WHAT TO PRODUCE
Search the material for the string "State" and copy each line where it occurs.
========================
-- ==== Sys2Proof/Machine/Core.lean ====
section
/-! DEFINITION. The machine as the host runs it. -/

def Sys2Proof.core : Host.Core := { State := Sys2Proof.Machine.State, Fault := Sys2Proof.Machine.Fault, Refusal := Sys2Proof.Machine.Refusal, step := Sys2Proof.Machine.step, reset := Sys2Proof.Machine.State.reset }
end

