/-- Every step keeps the reference count of its instant: time never goes back, one step never spans two reference edges, and it
passes only while no command waits. The time base is the model's (assumption log 2). -/
def Obligations.StepKeepsTime : Prop :=
  ∀ (s t : State), s.inTime → step s = .next t →
    t.inTime ∧ s.rc ≤ t.rc ∧ t.rc ≤ s.rc + 1 ∧ (s.pending ≠ [] → t.now = s.now ∧ t.rc = s.rc) ∧
      (s.pending = [] → s.now < t.now ∧ t.pending = [])
end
========================
SOLUTION
def Sys2Proof.core : Host.Core := { State := Sys2Proof.Machine.State, Fault := Sys2Proof.Machine.Fault, Refusal := Sys2Proof.Machine.Refusal, step := Sys2Proof.Machine.step, reset := Sys2Proof.Machine.State.reset }
  ∀ (s t : State), s.inTime → step s = .next t →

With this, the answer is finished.